**PROBLEM DESCRIPTION**
Using the records below, repeat exactly the lines from the one holding "V-F26, V-F24. -/" through the one holding "(fun t => (t.cause, t.txlog))", both ends included, and no others.

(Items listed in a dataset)
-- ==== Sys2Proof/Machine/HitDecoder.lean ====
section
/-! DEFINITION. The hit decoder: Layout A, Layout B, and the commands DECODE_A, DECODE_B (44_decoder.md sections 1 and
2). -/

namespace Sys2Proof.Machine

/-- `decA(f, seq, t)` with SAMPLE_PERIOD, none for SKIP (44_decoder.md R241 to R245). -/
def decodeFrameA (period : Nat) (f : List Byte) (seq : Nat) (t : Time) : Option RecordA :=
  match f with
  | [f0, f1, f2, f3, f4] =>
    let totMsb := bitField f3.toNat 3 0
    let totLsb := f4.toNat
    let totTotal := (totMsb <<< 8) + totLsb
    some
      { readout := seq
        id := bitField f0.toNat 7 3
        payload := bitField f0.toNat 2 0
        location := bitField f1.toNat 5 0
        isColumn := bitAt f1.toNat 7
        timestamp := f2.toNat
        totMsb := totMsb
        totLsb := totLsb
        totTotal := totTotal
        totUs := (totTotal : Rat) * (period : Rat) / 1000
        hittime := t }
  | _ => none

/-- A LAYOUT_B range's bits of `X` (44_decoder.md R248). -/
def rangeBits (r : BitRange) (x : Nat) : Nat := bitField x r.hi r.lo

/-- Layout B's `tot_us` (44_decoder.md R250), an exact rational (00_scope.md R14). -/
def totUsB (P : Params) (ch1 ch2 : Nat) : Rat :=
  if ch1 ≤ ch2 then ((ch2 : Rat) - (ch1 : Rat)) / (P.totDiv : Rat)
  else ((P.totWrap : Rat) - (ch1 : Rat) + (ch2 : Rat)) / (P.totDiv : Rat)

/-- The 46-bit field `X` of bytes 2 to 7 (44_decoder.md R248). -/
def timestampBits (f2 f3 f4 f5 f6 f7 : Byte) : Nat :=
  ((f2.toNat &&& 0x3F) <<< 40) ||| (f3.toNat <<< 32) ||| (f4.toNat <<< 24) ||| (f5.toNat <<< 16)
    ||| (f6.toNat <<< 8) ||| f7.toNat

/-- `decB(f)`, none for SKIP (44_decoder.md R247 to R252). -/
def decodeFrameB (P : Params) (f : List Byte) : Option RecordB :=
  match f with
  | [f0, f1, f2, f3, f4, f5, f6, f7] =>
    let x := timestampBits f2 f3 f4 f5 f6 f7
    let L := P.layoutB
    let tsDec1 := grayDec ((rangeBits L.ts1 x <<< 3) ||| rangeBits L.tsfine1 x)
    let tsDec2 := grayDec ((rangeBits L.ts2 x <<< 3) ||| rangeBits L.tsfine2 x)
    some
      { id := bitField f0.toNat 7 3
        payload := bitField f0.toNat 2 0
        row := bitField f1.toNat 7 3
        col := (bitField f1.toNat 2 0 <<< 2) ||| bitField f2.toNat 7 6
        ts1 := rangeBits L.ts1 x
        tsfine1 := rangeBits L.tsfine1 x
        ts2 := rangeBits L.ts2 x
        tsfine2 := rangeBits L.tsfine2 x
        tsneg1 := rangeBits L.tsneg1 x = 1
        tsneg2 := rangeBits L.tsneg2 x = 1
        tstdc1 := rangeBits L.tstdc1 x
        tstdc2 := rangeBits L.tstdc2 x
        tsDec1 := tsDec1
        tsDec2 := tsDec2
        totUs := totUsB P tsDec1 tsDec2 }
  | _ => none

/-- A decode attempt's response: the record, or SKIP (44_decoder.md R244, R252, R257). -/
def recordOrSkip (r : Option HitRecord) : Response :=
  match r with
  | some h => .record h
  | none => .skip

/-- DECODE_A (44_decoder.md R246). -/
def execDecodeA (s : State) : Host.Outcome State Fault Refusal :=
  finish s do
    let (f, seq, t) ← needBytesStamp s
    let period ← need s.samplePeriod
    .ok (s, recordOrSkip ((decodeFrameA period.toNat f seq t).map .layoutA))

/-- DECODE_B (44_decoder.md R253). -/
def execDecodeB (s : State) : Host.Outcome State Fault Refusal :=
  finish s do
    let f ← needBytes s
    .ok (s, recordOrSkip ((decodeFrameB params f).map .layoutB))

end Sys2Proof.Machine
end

* * *

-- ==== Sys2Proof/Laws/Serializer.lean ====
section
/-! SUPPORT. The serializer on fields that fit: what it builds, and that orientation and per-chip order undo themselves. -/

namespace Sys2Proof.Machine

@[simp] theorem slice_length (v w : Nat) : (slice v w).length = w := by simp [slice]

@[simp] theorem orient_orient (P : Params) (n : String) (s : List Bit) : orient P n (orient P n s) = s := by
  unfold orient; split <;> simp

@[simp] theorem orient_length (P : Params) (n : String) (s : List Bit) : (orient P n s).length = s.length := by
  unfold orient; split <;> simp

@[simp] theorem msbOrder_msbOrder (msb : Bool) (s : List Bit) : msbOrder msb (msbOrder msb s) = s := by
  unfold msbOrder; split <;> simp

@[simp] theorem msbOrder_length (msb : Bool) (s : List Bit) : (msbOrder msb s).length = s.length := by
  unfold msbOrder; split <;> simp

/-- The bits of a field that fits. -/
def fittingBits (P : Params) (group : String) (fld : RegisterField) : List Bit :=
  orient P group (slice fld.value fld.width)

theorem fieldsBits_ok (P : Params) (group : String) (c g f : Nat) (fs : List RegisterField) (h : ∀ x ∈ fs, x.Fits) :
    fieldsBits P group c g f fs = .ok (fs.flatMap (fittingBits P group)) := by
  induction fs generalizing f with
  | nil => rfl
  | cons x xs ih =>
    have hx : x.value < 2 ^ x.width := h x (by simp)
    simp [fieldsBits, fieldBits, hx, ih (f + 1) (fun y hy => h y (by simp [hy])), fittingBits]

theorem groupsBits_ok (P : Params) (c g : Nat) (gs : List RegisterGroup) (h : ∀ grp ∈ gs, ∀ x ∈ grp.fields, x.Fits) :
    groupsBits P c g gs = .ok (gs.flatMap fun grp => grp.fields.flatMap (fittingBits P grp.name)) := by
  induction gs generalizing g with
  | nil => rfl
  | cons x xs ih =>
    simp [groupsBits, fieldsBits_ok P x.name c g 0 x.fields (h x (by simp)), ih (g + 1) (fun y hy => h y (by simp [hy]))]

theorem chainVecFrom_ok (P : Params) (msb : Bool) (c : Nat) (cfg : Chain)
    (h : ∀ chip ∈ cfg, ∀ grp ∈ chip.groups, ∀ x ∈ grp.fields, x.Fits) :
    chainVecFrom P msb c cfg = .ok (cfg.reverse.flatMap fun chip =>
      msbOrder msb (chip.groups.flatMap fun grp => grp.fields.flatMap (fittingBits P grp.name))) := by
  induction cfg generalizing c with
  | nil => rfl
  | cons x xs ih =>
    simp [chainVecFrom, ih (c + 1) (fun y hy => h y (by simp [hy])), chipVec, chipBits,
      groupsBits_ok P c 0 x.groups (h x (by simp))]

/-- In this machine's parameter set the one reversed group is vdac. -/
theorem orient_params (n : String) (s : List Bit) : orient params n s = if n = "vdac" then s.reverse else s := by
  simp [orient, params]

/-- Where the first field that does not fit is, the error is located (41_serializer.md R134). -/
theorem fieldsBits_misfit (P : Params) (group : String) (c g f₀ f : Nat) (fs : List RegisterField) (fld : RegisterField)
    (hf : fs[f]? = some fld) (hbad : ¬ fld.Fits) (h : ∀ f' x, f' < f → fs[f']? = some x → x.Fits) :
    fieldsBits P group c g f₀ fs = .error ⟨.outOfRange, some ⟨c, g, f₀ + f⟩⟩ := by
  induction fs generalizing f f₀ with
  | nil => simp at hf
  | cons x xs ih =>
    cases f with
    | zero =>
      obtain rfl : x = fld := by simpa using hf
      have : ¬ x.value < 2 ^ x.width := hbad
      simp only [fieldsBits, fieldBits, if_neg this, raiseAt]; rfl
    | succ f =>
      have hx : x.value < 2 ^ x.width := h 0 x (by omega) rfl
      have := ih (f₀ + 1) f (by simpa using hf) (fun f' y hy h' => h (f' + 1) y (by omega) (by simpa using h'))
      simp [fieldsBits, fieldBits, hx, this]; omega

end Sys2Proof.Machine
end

...

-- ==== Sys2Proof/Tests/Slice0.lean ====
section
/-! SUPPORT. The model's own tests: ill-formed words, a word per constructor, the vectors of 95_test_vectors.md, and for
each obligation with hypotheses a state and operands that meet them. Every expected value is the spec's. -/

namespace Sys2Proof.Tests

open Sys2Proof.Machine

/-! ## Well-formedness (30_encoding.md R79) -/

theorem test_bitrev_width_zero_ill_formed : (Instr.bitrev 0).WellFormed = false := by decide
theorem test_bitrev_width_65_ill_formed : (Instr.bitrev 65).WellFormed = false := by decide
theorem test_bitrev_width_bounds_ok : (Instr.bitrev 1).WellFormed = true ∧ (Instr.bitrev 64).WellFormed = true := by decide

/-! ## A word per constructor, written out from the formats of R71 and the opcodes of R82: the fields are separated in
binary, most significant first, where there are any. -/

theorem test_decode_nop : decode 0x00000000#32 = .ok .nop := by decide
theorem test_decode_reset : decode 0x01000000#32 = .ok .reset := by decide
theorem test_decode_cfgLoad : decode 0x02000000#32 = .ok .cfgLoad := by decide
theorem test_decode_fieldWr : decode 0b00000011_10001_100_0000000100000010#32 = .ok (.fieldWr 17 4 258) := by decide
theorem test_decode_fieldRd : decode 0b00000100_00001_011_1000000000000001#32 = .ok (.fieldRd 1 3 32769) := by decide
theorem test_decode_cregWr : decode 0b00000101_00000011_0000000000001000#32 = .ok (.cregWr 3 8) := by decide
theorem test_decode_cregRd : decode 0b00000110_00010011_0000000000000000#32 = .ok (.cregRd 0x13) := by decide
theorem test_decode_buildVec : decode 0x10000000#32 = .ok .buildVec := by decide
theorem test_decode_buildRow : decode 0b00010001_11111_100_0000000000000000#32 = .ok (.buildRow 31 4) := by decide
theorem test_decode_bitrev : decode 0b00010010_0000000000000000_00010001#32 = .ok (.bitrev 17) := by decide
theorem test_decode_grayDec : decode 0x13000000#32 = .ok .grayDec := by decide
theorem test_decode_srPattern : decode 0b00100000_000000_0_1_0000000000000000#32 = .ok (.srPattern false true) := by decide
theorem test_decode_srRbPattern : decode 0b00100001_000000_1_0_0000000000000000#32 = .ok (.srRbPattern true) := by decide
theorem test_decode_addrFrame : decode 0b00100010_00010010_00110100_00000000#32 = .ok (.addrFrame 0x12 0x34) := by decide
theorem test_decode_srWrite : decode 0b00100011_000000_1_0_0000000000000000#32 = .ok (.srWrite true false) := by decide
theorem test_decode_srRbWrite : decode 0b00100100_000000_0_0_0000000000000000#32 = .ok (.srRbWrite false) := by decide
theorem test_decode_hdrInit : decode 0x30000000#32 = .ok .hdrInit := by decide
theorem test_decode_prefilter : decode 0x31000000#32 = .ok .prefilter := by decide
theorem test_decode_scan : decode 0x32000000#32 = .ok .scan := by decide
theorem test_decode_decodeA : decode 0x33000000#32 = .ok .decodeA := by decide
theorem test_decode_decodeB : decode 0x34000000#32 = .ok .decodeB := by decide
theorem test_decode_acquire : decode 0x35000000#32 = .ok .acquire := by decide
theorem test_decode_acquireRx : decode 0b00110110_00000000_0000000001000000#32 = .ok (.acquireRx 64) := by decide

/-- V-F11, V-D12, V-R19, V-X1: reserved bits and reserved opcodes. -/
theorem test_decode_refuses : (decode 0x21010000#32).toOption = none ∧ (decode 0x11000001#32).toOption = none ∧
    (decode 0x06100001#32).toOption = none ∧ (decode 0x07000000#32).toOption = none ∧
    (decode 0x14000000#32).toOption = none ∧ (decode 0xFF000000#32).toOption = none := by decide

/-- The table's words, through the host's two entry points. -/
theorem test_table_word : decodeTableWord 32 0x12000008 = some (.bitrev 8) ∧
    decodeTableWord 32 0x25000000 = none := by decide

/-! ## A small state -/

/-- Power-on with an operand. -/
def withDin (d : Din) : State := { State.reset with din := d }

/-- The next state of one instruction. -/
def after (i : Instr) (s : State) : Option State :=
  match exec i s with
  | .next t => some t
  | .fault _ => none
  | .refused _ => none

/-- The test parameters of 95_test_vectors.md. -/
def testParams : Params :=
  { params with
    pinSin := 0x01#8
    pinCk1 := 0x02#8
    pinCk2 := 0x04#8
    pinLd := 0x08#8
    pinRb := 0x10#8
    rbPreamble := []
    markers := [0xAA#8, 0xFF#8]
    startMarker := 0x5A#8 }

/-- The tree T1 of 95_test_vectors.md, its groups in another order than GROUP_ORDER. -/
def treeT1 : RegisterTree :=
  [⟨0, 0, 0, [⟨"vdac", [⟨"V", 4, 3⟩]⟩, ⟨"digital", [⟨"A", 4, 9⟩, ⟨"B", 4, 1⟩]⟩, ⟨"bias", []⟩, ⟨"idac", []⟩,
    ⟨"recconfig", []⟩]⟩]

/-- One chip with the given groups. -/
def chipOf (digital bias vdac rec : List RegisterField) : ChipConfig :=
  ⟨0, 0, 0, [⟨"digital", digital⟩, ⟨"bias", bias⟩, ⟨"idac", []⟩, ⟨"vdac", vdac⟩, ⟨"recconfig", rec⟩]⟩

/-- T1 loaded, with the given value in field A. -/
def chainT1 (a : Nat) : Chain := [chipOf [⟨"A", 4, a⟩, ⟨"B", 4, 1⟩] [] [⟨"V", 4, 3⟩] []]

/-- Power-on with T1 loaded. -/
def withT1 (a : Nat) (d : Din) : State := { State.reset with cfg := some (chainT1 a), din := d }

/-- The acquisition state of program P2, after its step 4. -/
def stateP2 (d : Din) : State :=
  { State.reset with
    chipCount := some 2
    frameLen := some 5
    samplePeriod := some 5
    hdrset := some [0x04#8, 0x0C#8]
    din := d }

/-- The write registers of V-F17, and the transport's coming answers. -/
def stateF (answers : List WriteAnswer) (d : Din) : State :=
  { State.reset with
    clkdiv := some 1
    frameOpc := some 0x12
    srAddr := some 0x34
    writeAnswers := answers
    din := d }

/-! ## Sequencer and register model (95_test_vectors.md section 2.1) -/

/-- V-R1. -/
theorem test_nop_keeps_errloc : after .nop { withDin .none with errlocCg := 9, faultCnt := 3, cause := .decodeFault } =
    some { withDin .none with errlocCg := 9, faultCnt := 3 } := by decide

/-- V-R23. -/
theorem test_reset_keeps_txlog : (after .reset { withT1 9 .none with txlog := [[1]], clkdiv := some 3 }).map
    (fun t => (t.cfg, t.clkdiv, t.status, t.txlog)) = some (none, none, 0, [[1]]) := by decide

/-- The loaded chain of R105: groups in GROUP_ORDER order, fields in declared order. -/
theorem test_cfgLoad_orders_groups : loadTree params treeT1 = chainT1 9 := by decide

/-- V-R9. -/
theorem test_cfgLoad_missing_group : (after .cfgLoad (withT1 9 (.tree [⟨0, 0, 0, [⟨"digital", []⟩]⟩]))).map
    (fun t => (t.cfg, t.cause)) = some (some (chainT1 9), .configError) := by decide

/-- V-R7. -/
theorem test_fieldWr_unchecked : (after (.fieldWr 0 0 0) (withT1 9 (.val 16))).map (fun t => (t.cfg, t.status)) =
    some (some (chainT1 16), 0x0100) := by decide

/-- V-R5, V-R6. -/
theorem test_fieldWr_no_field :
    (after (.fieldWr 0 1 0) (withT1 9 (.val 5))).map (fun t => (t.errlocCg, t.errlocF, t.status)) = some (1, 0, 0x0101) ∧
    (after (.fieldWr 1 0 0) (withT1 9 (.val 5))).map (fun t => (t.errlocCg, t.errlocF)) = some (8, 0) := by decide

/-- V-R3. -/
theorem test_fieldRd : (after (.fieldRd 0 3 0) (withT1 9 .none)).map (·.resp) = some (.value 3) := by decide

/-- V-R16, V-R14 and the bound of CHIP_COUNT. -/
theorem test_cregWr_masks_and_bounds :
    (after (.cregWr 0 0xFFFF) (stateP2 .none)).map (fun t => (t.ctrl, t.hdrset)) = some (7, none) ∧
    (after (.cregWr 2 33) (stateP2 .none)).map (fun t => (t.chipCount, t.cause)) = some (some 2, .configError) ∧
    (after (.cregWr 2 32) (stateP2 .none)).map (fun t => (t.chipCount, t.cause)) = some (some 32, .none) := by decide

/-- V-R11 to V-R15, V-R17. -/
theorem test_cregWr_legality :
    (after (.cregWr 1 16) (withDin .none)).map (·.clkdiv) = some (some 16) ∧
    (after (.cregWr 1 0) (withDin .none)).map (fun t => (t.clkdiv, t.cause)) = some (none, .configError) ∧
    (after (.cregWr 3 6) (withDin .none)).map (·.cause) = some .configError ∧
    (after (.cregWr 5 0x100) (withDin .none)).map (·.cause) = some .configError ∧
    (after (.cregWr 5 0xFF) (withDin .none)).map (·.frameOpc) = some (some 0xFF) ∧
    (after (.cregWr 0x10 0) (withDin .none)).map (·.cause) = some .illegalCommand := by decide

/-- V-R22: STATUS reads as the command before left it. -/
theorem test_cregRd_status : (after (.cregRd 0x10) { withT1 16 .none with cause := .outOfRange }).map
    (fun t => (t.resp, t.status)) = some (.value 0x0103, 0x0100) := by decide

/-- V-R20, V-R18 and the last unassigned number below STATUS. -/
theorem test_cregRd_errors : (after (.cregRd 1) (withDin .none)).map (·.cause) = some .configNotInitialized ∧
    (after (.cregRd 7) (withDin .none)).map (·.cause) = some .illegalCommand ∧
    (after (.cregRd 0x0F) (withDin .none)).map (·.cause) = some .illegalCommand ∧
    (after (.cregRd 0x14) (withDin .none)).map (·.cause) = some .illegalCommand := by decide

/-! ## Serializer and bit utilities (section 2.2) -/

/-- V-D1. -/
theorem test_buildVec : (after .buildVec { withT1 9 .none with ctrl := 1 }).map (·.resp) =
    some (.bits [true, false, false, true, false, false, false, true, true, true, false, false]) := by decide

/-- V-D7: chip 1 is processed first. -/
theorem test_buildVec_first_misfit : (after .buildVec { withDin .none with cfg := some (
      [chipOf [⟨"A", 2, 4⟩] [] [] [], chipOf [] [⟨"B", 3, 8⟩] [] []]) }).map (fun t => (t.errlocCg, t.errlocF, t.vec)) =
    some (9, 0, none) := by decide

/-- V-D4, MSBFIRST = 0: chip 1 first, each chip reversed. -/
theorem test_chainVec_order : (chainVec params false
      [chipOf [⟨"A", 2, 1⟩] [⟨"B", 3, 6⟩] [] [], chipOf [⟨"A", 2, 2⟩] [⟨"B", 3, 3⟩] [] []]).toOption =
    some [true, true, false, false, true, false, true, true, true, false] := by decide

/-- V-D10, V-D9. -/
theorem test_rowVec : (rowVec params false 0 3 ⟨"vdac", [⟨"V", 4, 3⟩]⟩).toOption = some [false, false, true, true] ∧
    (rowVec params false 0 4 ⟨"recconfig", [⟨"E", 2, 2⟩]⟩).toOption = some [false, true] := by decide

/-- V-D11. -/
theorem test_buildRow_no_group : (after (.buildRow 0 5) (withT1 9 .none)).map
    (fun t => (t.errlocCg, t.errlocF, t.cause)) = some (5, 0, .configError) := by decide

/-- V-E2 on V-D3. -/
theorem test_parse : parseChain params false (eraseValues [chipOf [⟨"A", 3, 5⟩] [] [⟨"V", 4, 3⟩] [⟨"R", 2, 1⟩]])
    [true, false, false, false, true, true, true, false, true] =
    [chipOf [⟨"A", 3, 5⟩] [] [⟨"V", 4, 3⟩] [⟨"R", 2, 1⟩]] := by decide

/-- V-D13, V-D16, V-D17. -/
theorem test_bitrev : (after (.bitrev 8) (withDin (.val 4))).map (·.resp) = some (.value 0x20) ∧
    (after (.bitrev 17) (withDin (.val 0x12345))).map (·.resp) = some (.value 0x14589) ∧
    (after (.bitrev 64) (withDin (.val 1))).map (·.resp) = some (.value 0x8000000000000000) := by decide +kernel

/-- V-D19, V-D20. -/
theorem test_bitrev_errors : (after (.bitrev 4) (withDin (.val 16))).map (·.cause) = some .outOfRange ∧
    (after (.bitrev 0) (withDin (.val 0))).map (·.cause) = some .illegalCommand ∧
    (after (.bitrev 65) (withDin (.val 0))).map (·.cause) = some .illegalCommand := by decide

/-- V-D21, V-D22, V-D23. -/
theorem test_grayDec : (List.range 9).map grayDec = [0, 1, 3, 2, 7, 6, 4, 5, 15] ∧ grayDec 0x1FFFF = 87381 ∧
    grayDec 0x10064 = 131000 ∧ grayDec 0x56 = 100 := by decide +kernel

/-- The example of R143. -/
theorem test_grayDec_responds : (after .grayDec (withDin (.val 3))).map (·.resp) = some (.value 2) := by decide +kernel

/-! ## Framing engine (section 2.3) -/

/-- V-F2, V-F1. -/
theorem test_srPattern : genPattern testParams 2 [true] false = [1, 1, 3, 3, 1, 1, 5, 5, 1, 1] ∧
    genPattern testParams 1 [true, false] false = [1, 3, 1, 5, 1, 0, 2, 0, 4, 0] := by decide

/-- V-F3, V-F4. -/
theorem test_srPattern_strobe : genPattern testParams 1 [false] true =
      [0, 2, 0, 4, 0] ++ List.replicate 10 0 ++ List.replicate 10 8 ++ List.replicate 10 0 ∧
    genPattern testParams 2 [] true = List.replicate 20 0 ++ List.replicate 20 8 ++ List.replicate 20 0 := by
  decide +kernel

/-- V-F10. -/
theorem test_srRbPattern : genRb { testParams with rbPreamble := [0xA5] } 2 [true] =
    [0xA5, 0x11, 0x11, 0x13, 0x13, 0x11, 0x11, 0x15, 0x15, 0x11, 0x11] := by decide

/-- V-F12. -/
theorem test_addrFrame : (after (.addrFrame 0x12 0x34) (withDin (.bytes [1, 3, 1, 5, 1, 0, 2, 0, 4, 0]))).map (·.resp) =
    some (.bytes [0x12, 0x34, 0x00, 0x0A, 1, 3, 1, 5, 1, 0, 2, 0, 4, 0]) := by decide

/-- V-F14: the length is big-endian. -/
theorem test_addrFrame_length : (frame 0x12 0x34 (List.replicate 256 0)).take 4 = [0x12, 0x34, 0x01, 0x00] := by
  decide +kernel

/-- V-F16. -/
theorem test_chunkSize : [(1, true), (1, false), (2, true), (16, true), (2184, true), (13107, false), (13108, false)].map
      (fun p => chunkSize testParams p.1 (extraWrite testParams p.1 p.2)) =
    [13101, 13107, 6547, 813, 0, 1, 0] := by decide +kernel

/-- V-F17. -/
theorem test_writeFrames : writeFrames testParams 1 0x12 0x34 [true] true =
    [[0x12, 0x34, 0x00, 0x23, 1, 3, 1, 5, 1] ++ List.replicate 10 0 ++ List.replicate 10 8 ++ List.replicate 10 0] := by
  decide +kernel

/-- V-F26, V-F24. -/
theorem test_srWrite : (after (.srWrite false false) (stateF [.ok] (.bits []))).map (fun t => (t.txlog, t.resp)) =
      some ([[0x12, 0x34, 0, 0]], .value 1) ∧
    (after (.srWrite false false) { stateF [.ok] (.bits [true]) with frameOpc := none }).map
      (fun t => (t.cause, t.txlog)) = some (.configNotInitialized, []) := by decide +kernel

**YOUR SOLUTION**
/-- V-F26, V-F24. -/
theorem test_srWrite : (after (.srWrite false false) (stateF [.ok] (.bits []))).map (fun t => (t.txlog, t.resp)) =
      some ([[0x12, 0x34, 0, 0]], .value 1) ∧
    (after (.srWrite false false) { stateF [.ok] (.bits [true]) with frameOpc := none }).map
      (fun t => (t.cause, t.txlog)) = some (.configNotInitialized, []) := by decide +kernel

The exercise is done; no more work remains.